- _Data to use_
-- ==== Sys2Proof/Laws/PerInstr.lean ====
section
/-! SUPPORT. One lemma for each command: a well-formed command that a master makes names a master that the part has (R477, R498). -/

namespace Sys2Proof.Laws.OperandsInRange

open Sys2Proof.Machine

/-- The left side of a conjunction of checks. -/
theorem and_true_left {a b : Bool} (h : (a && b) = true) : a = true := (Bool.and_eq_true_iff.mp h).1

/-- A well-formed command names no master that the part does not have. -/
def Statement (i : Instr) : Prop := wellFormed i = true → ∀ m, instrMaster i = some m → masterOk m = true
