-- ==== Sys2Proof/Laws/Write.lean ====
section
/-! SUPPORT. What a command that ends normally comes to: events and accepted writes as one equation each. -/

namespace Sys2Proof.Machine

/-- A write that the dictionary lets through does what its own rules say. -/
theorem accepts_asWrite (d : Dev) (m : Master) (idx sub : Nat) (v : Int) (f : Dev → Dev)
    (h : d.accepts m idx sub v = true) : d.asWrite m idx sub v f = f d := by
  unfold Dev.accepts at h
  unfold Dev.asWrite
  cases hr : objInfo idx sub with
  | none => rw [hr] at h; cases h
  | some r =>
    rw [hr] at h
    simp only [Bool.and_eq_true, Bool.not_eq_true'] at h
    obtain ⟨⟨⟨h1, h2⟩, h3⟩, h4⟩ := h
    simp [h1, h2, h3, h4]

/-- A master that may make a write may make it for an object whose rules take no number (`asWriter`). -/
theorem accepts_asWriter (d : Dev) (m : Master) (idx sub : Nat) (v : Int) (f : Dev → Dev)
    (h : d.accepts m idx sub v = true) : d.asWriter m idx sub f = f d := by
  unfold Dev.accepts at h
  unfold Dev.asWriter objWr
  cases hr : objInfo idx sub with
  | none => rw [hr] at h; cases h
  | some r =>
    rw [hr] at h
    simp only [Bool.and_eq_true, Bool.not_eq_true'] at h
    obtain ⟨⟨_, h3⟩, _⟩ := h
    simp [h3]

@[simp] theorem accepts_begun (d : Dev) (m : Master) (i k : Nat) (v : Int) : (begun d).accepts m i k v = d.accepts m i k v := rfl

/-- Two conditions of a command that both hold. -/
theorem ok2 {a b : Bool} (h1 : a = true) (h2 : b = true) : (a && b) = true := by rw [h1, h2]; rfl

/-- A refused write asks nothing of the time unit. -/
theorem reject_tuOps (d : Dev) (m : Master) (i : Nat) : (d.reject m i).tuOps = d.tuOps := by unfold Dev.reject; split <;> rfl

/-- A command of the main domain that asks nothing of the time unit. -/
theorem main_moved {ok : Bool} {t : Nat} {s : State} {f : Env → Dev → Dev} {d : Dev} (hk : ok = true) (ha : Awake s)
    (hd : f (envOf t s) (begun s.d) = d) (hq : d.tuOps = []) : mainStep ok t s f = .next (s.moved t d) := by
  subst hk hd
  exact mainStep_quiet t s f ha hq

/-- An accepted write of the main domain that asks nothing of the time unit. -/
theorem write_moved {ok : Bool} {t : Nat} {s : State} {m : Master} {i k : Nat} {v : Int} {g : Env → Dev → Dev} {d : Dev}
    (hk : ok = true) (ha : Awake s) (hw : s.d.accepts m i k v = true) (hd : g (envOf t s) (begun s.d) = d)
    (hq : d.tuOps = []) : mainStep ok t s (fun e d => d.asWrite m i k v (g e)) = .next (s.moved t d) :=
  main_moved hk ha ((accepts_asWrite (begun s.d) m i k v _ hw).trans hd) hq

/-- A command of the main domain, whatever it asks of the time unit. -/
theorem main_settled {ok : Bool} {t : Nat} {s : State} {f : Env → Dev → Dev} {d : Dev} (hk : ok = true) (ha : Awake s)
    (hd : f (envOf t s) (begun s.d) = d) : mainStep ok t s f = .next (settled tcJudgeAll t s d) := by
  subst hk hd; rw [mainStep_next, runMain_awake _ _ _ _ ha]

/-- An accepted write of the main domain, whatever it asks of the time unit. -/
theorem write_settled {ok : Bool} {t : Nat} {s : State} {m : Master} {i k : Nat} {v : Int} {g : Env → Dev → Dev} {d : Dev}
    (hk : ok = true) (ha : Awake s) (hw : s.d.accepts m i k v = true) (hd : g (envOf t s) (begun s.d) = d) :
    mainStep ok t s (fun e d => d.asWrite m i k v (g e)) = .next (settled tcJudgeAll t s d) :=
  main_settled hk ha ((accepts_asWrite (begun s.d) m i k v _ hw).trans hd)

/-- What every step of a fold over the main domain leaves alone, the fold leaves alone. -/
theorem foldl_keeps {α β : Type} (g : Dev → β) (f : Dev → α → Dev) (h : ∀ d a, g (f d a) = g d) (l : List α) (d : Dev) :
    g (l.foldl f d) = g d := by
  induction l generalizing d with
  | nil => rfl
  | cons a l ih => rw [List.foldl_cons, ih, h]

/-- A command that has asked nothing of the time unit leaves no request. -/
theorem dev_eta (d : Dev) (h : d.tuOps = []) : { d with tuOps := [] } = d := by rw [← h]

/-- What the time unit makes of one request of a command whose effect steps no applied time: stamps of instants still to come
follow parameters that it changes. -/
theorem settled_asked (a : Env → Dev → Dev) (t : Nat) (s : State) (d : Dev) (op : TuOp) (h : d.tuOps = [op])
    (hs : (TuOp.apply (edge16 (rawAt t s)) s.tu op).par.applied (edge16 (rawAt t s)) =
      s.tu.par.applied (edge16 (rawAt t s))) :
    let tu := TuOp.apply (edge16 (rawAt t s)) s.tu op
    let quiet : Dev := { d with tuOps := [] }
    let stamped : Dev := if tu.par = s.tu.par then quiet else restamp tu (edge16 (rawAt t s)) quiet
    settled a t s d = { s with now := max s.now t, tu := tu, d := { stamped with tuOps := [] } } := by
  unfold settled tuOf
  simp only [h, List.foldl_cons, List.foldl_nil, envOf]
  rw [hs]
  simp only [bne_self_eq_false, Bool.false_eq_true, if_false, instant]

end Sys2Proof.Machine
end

- _Brief_
Your answer must be the data above, copied exactly from its first line through the line containing "[h1, h2]; rfl", and nothing more.

- _Finished task_
-- ==== Sys2Proof/Laws/PerInstr.lean ====
section
/-! SUPPORT. One lemma for each command: a well-formed command that a master makes names a master that the part has (R477, R498). -/

namespace Sys2Proof.Laws.OperandsInRange

open Sys2Proof.Machine

/-- The left side of a conjunction of checks. -/
theorem and_true_left {a b : Bool} (h : (a && b) = true) : a = true := (Bool.and_eq_true_iff.mp h).1

/-- A well-formed command names no master that the part does not have. -/
def Statement (i : Instr) : Prop := wellFormed i = true → ∀ m, instrMaster i = some m → masterOk m = true
-- ==== Sys2Proof/Laws/Write.lean ====
section
/-! SUPPORT. What a command that ends normally comes to: events and accepted writes as one equation each. -/

namespace Sys2Proof.Machine

/-- A write that the dictionary lets through does what its own rules say. -/
theorem accepts_asWrite (d : Dev) (m : Master) (idx sub : Nat) (v : Int) (f : Dev → Dev)
    (h : d.accepts m idx sub v = true) : d.asWrite m idx sub v f = f d := by
  unfold Dev.accepts at h
  unfold Dev.asWrite
  cases hr : objInfo idx sub with
  | none => rw [hr] at h; cases h
  | some r =>
    rw [hr] at h
    simp only [Bool.and_eq_true, Bool.not_eq_true'] at h
    obtain ⟨⟨⟨h1, h2⟩, h3⟩, h4⟩ := h
    simp [h1, h2, h3, h4]

/-- A master that may make a write may make it for an object whose rules take no number (`asWriter`). -/
theorem accepts_asWriter (d : Dev) (m : Master) (idx sub : Nat) (v : Int) (f : Dev → Dev)
    (h : d.accepts m idx sub v = true) : d.asWriter m idx sub f = f d := by
  unfold Dev.accepts at h
  unfold Dev.asWriter objWr
  cases hr : objInfo idx sub with
  | none => rw [hr] at h; cases h
  | some r =>
    rw [hr] at h
    simp only [Bool.and_eq_true, Bool.not_eq_true'] at h
    obtain ⟨⟨_, h3⟩, _⟩ := h
    simp [h3]

@[simp] theorem accepts_begun (d : Dev) (m : Master) (i k : Nat) (v : Int) : (begun d).accepts m i k v = d.accepts m i k v := rfl

/-- Two conditions of a command that both hold. -/
theorem ok2 {a b : Bool} (h1 : a = true) (h2 : b = true) : (a && b) = true := by rw [h1, h2]; rfl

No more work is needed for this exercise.